Wesley Clark, an artist from Baltimore, has released his latest exhibit, “Black Man in a Black World.” It’s scheduled to be featured at Galerie Myrtis, known for its emotional and intellectual art.
The collection features 19 pieces for view and sale – with pricing ranging from $850 to $5,500.
Wesley Clark’s Factualism delivers an important message in a rather direct way. In Scrabble-board fashion, letters spell out the words “brother,” “father,” “scientist,” “builders,” “stanchion,” “resourceful,” “passionate,” and “desired.” Perhaps most noteworthy the upper left section of the piece: the words “black” and “history” intersect with the word “human.”
“It’s Wesley Clark’s way of defining the black male experience with words that are very positive and affirming,” says the gallery’s owner, Myrtis Bedolla.

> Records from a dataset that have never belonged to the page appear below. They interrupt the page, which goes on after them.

/-- The accesses of the instruction wait for a retraining channel (R254). -/
def instrHeld (y : Sys) (k : VCtx) : Bool := (instrGranules y k).any (retraining y)

/-- A request of the instruction finds no slot (R245). The requests of an instruction that the engine does not leave by a
THREAD_SWITCH hold their slots within its own step (log 109). -/
def instrUnissued (y : Sys) (k : VCtx) : Bool := !(instrGranules y k).all (slotFits (engAt y k.n))

/-- A thread with a request that is not issued stops (R245). -/
def stopThread (k : VCtx) (y : Sys) : Sys :=
  let x := engAt y k.n
  setEng k.n { x with unissued := if x.unissued.elem k.h then x.unissued else x.unissued ++ [k.h] } y

/-- What the result of an instruction does. -/
def vecEnd (k : VCtx) : VRes → Sys
  | .go th z => vecGo k th (Int.ofNat k.th.pc + 1) z
  | .jump i z => vecGo k k.th i z
  | .fault code z => vecFaulted k code z

/-- Thread h of shuttle n executes its instruction where that is one of the given OP (R208, R210, R213, R282). -/
def vecRow (n h op : Nat) (f : VCtx → Sys → VRes) (y : Sys) : Sys :=
  match ctxAt y n h with
  | none => y
  | some k =>
    let r := runAt y n
    if isUp y = false ∨ mayRun y n h = false then y
    else if r.limit ≠ 0 ∧ r.limit * 1024 ≤ k.th.count then vecFaulted k 0x06 y
    else if vecOps.elem (nfld k.w 56 8) = false then vecFaulted k 0x01 y
    else if nfld k.w 56 8 ≠ op ∨ instrHeld (viewed k.c y) k = true then y
    else if instrUnissued (viewed k.c y) k = true then stopThread k y
    else unview (vecEnd k (f k (viewed k.c y)))

/-- The loads: an engine whose current thread misses in one goes on with another thread (R213). -/
def loadOps : List Nat := [0x01, 0x03, 0x05, 0x30]

/-- The granules that the current thread of engine e requests: those of the load from bonded DRAM at which a vector thread
stands, or the one that a bobbin engine's thread misses, which the row names (R213, R246; log 109). -/
def missed (y : Sys) (e granule : Nat) : List Nat :=
  if e < 2304 then
    match ctxAt y e (engAt y e).current with
    | none => []
    | some k => if loadOps.elem (nfld k.w 56 8) then instrGranules (viewed k.c y) k else []
  else if granule * 64 < dramEnd then [granule] else []

/-- THREAD_SWITCH (R213, R245, R246): the current thread misses in a load from bonded DRAM; its requests take slots, or are
not issued, and the engine goes on with ready thread h. -/
def execThreadSwitch (e h granule : Nat) (s : State) : Host.Outcome State Fault Refusal :=
  onSys s (fun _ y =>
    let gs := missed y e granule
    let x := engAt y e
    if isUp y = false ∨ h = x.current ∨ threadReady y e h = false ∨ gs = [] then y
    else setEng e { issueAll x.current gs x with current := h } y)

/-! ### Memory instructions -/

/-- VLD. -/
def execVld (n h : Nat) (s : State) : Host.Outcome State Fault Refusal :=
  onSys s (fun _ y => vecRow n h 0x01 (fun k y => loadLanes k (lineAddr k) y) y)

/-- VST. -/
def execVst (n h : Nat) (s : State) : Host.Outcome State Fault Refusal :=
  onSys s (fun _ y => vecRow n h 0x02 (fun k y => storeLanes k (lineAddr k) y) y)

/-- VGATHER. -/
def execVgather (n h : Nat) (s : State) : Host.Outcome State Fault Refusal :=
  onSys s (fun _ y => vecRow n h 0x03 (fun k y => loadLanes k (scatAddr k) y) y)

/-- VSCATTER. -/
def execVscatter (n h : Nat) (s : State) : Host.Outcome State Fault Refusal :=
  onSys s (fun _ y => vecRow n h 0x04 (fun k y =>
    match memWidth (vT k) with
    | none => .fault 0x01 y
    | some w =>
      if ((onLanes k).map (scatAddr k w)).any (badStore y k w) then .fault 0x02 y
      else .go k.th ((onLanes k).foldl (fun y l => putElem k.c.id w (scatAddr k w l)
        (match memFmt (vT k) with
         | none => (vLane (vReg k.th (vD k)) l).toNat
         | some f => (toScalar f false none (laneVal (vReg k.th (vD k)).ty (vLane (vReg k.th (vD k)) l))).1) y) y)) y)

/-- VSCATADD. -/
def execVscatadd (n h : Nat) (s : State) : Host.Outcome State Fault Refusal :=
  onSys s (fun _ y => vecRow n h 0x05 (fun k y =>
    let at' := (onLanes k).map (scatAddr k 32)
    if at'.any (badStore y k 32) then .fault 0x02 y
    else match consumeAll 2 y (at'.map (fun a => (a.1, 4))) with
      | some z => .fault 0x07 z
      | none => .go k.th ((onLanes k).foldl (fun y l =>
          let a := scatAddr k 32 l
          putElem k.c.id 32 a ((elemCode y 32 a + (vLane (vReg k.th (vD k)) l).toNat) % 2 ^ 32) y) y)) y)

/-! ### Lane arithmetic -/

/-- A lane-wise instruction over v[A] and v[B] of an arithmetic type. -/
def laneOp (k : VCtx) (f : VTy → Word32 → Word32 → Word32) (y : Sys) : VRes :=
  match tyOf (vT k) with
  | none => .fault 0x01 y
  | some ty => .go (setV k ty (fun l => f ty (vLane (vReg k.th (vA k)) l) (vLane (vReg k.th (vB k)) l)) k.th) y

/-- A lane-wise instruction of F32 only. -/
def floatOp (k : VCtx) (f : Nat → Word32) (y : Sys) : VRes :=
  if vT k = 2 then .go (setV k .f32 f k.th) y else .fault 0x01 y

/-- VADD. -/
def execVadd (n h : Nat) (s : State) : Host.Outcome State Fault Refusal :=
  onSys s (fun _ y => vecRow n h 0x10 (fun k y => laneOp k (fun ty a b => if ty = .f32 then f32Add a b else a + b) y) y)

/-- VSUB. -/
def execVsub (n h : Nat) (s : State) : Host.Outcome State Fault Refusal :=
  onSys s (fun _ y => vecRow n h 0x11 (fun k y => laneOp k (fun ty a b => if ty = .f32 then f32Sub a b else a - b) y) y)

/-- VMUL. -/
def execVmul (n h : Nat) (s : State) : Host.Outcome State Fault Refusal :=
  onSys s (fun _ y => vecRow n h 0x12 (fun k y => laneOp k (fun ty a b => if ty = .f32 then f32Mul a b else a * b) y) y)

/-- VFMA. -/
def execVfma (n h : Nat) (s : State) : Host.Outcome State Fault Refusal :=
  onSys s (fun _ y => vecRow n h 0x13 (fun k y => floatOp k (fun l =>
    f32Fma (vLane (vReg k.th (vA k)) l) (vLane (vReg k.th (vB k)) l) (vLane (vReg k.th (vD k)) l)) y) y)

/-- VDIV. -/
def execVdiv (n h : Nat) (s : State) : Host.Outcome State Fault Refusal :=
  onSys s (fun _ y => vecRow n h 0x14 (fun k y => floatOp k (fun l =>
    f32Div (vLane (vReg k.th (vA k)) l) (vLane (vReg k.th (vB k)) l)) y) y)

/-- VSQRT. -/
def execVsqrt (n h : Nat) (s : State) : Host.Outcome State Fault Refusal :=
  onSys s (fun _ y => vecRow n h 0x15 (fun k y => floatOp k (fun l => f32Sqrt (vLane (vReg k.th (vA k)) l)) y) y)

/-- a < b under an arithmetic type. -/
def tyLt (ty : VTy) (a b : Word32) : Bool := match ty with
  | .i32 => decide (a.toInt < b.toInt)
  | .u32 => decide (a.toNat < b.toNat)
  | .f32 => f32Lt a b

/-- a = b under an arithmetic type, by value. -/
def tyEq (ty : VTy) (a b : Word32) : Bool := match ty with
  | .f32 => f32Eq a b
  | _ => a == b

/-- Lane-wise minimum or maximum: a NaN gives the canonical NaN (R75, R211), and of two zeros of unlike sign the result is a
zero whose sign is open (R210; log 14). -/
def extremeLane (big : Bool) (ty : VTy) (a b : Word32) : Word32 :=
  if ty = .f32 ∧ (f32IsNan a = true ∨ f32IsNan b = true) then f32Nan
  else if ty = .f32 ∧ f32Eq a b = true ∧ a ≠ b then f32Zero (Config.vecZeroNegative big a b)
  else if tyLt ty a b then (if big then b else a) else (if big then a else b)

/-- VMIN. -/
def execVmin (n h : Nat) (s : State) : Host.Outcome State Fault Refusal :=
  onSys s (fun _ y => vecRow n h 0x16 (fun k y => laneOp k (extremeLane false) y) y)

/-- VMAX. -/
def execVmax (n h : Nat) (s : State) : Host.Outcome State Fault Refusal :=
  onSys s (fun _ y => vecRow n h 0x17 (fun k y => laneOp k (extremeLane true) y) y)

/-- VAND. -/
def execVand (n h : Nat) (s : State) : Host.Outcome State Fault Refusal :=
  onSys s (fun _ y => vecRow n h 0x18 (fun k y => laneOp k (fun _ a b => a &&& b) y) y)

/-- VOR. -/
def execVor (n h : Nat) (s : State) : Host.Outcome State Fault Refusal :=
  onSys s (fun _ y => vecRow n h 0x19 (fun k y => laneOp k (fun _ a b => a ||| b) y) y)

/-- VXOR. -/
def execVxor (n h : Nat) (s : State) : Host.Outcome State Fault Refusal :=
  onSys s (fun _ y => vecRow n h 0x1A (fun k y => laneOp k (fun _ a b => a ^^^ b) y) y)

/-- VSHL. -/
def execVshl (n h : Nat) (s : State) : Host.Outcome State Fault Refusal :=
  onSys s (fun _ y => vecRow n h 0x1B (fun k y => laneOp k (fun _ a _ => a <<< nfld k.w 0 5) y) y)

/-- VSHR. -/
def execVshr (n h : Nat) (s : State) : Host.Outcome State Fault Refusal :=
  onSys s (fun _ y => vecRow n h 0x1C (fun k y => laneOp k (fun ty a _ =>
    if ty = .i32 then a.sshiftRight (nfld k.w 0 5) else a >>> nfld k.w 0 5) y) y)

/-- A condition of VCMP; none for a reserved code (R210). -/
def condOf (c : Nat) (ty : VTy) (a b : Word32) : Bool := match c with
  | 0 => tyEq ty a b
  | 1 => !tyEq ty a b
  | 2 => tyLt ty a b
  | 3 => tyLt ty a b || tyEq ty a b
  | 4 => tyLt ty b a
  | _ => tyLt ty b a || tyEq ty a b

/-- A mask word with the masked lanes written by a function. -/
def maskWord (k : VCtx) (old : Word64) (f : Nat → Bool) : Word64 :=
  BitVec.ofNat 64 ((List.range 64).foldl (fun m l => m + b2n (if laneOn k l then f l else flag old l) * 2 ^ l) 0)

/-- VCMP. -/
def execVcmp (n h : Nat) (s : State) : Host.Outcome State Fault Refusal :=
  onSys s (fun _ y => vecRow n h 0x1D (fun k y =>
    match tyOf (vT k) with
    | none => .fault 0x01 y
    | some ty =>
      if 3 < vD k ∨ 5 < nfld k.w 0 3 then .fault 0x01 y
      else
        let f := fun l => condOf (nfld k.w 0 3) ty (vLane (vReg k.th (vA k)) l) (vLane (vReg k.th (vB k)) l)
        let m := if vD k = 0 then k.th.m else k.th.m.set (vD k) (maskWord k (k.th.m.getD (vD k) 0) f)
        .go { k.th with m := m } y) y)

/-- VSEL. -/
def execVsel (n h : Nat) (s : State) : Host.Outcome State Fault Refusal :=
  onSys s (fun _ y => vecRow n h 0x1E (fun k y =>
    match tyOf (vT k) with
    | none => .fault 0x01 y
    | some ty =>
      if 3 < vB k then .fault 0x01 y
      else .go (setV k ty (fun l =>
        if flag (maskReg k.th (vB k)) l then vLane (vReg k.th (vA k)) l else vLane (vReg k.th (vD k)) l) k.th) y) y)

/-- A value as a 32-bit integer: rounded to nearest even and saturated (R87, R88, R99). R69 makes the range of the signed
integer formats symmetric and says nothing of the register type I32: the model saturates at -2^31 (DESIGN CHOICE;
log 103). -/
def toInt32 (signed : Bool) (v : Dec) : Word32 :=
  let hi : Int := if signed then 2 ^ 31 - 1 else 2 ^ 32 - 1
  let lo : Int := if signed then -(2 ^ 31) else 0
  match v.cls with
  | .nan => 0
  | .posInf => BitVec.ofInt 32 hi
  | .negInf => BitVec.ofInt 32 lo
  | .finite =>
    let t := rneToGrid v.m v.e 0
    BitVec.ofInt 32 (if t < lo then lo else if hi < t then hi else t)

/-- A target of VCVT: a scalar format or a register type (R99, log 17). -/
def convertTarget (t : Nat) : Option (Fmt ⊕ VTy) :=
  if t = 0x01 ∨ t = 0x02 then
    (if Config.convertNamesFormat then (memFmt t).map Sum.inl else (tyOf t).map Sum.inr)
  else match tyOf t with
    | some ty => some (.inr ty)
    | none => (memFmt t).map Sum.inl

/-- A lane converted by VCVT; a format's value stands in the lane as a load of it would leave it (R99, R210). -/
def convertLane (tgt : Fmt ⊕ VTy) (t : Nat) (inf : Bool) (v : Dec) : Word32 := match tgt with
  | .inl f => widen t (toScalar f inf none v).1
  | .inr .i32 => toInt32 true v
  | .inr .u32 => toInt32 false v
  | .inr .f32 => BitVec.ofNat 32 (toScalar .fp32 inf none v).1

/-- The register type that VCVT leaves. -/
def convertTy : Fmt ⊕ VTy → VTy
  | .inl f => if isIntFmt f then .i32 else .f32
  | .inr ty => ty

/-- VCVT. -/
def execVcvt (n h : Nat) (s : State) : Host.Outcome State Fault Refusal :=
  onSys s (fun _ y => vecRow n h 0x1F (fun k y =>
    match convertTarget (vT k) with
    | none => .fault 0x01 y
    | some tgt =>
      if 1 < vPol k then .fault 0x01 y
      else
        let r := vReg k.th (vA k)
        .go (setV k (convertTy tgt) (fun l => convertLane tgt (vT k) (vPol k == 1) (laneVal r.ty (vLane r l))) k.th) y) y)

/-! ### Reductions -/

/-- One level of the pairwise tree: lane l and lane l + half (R211). -/
def treeLevel (xs : List Word32) : List Word32 :=
  let half := xs.length / 2
  ((xs.take half).zip (xs.drop half)).map (fun p => f32Add p.1 p.2)

/-- The pairwise tree over 64 lanes (R211). -/
def treeSum (xs : List Word32) : Word32 :=
  (treeLevel (treeLevel (treeLevel (treeLevel (treeLevel (treeLevel xs)))))).headD 0

/-- A 32-bit code in a scalar register: its upper half is not stated for F32 (log 1). -/
def floatScalar (w : Word32) (y : Sys) : Word64 × Sys :=
  let r := freshWord y
  (BitVec.ofNat 64 (w.toNat + (r.1.toNat % 2 ^ 32) * 2 ^ 32), r.2)

/-- The lanes of v[A]. -/
def allLanes (k : VCtx) : List Word32 := (List.range 64).map (fun l => vLane (vReg k.th (vA k)) l)

/-- VREDSUM. -/
def execVredsum (n h : Nat) (s : State) : Host.Outcome State Fault Refusal :=
  onSys s (fun _ y => vecRow n h 0x20 (fun k y =>
    match tyOf (vT k) with
    | some .i32 => .go (setS (vD k) (BitVec.ofInt 64 ((allLanes k).foldl (fun a w => a + w.toInt) 0)) k.th) y
    | some .f32 =>
      let r := floatScalar (treeSum (allLanes k)) y
      .go (setS (vD k) r.1 k.th) r.2
    | _ => .fault 0x01 y) y)

/-- a stands strictly before b in the order of an extreme, NaN above every number (R211). -/
def before (big : Bool) (ty : VTy) (a b : Word32) : Bool :=
  let an := ty == .f32 && f32IsNan a
  let bn := ty == .f32 && f32IsNan b
  if an || bn then (if big then an && !bn else bn && !an)
  else if big then tyLt ty b a else tyLt ty a b

/-- The extreme and its lowest lane (R211). -/
def extreme (big : Bool) (ty : VTy) : List (Word32 × Nat) → Word32 × Nat
  | [] => (0, 0)
  | [p] => p
  | p :: r =>
    let q := extreme big ty r
    if before big ty q.1 p.1 then q else p

/-- VREDMAX and VREDMIN, which write the canonical NaN for a NaN (R75, R210, R211). -/
def redExtreme (big : Bool) (k : VCtx) (y : Sys) : VRes :=
  match tyOf (vT k) with
  | none => .fault 0x01 y
  | some ty =>
    if vD k = 15 then .fault 0x01 y
    else
      let e := extreme big ty (allLanes k).zipIdx
      let r := match ty with
        | .i32 => (BitVec.ofInt 64 e.1.toInt, y)
        | .u32 => (BitVec.ofNat 64 e.1.toNat, y)
        | .f32 => floatScalar (if f32IsNan e.1 then f32Nan else e.1) y
      .go (setS (vD k + 1) (BitVec.ofNat 64 e.2) (setS (vD k) r.1 k.th)) r.2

Among other pieces in the Galerie Myrtis exhibit is a set of three paintings by Johnnie Lee Gray, a Vietnam veteran whose artwork confronts a demoralizing aspect of America’s history.
Gray’s triptych, titled “The Revolution,” shows the same area of a Southern town during three different points of history. The first, during the Jim Crow era, depicts a child looking into a storefront at a sign that reads “whites only.” The second painting shows the window smashed in, while civil rights marchers and police clash.
In the third painting, the street signs now read, “MLK Blvd.” and “Nelson Mandela Ave,” but the area has become a neighborhood of depravity and need.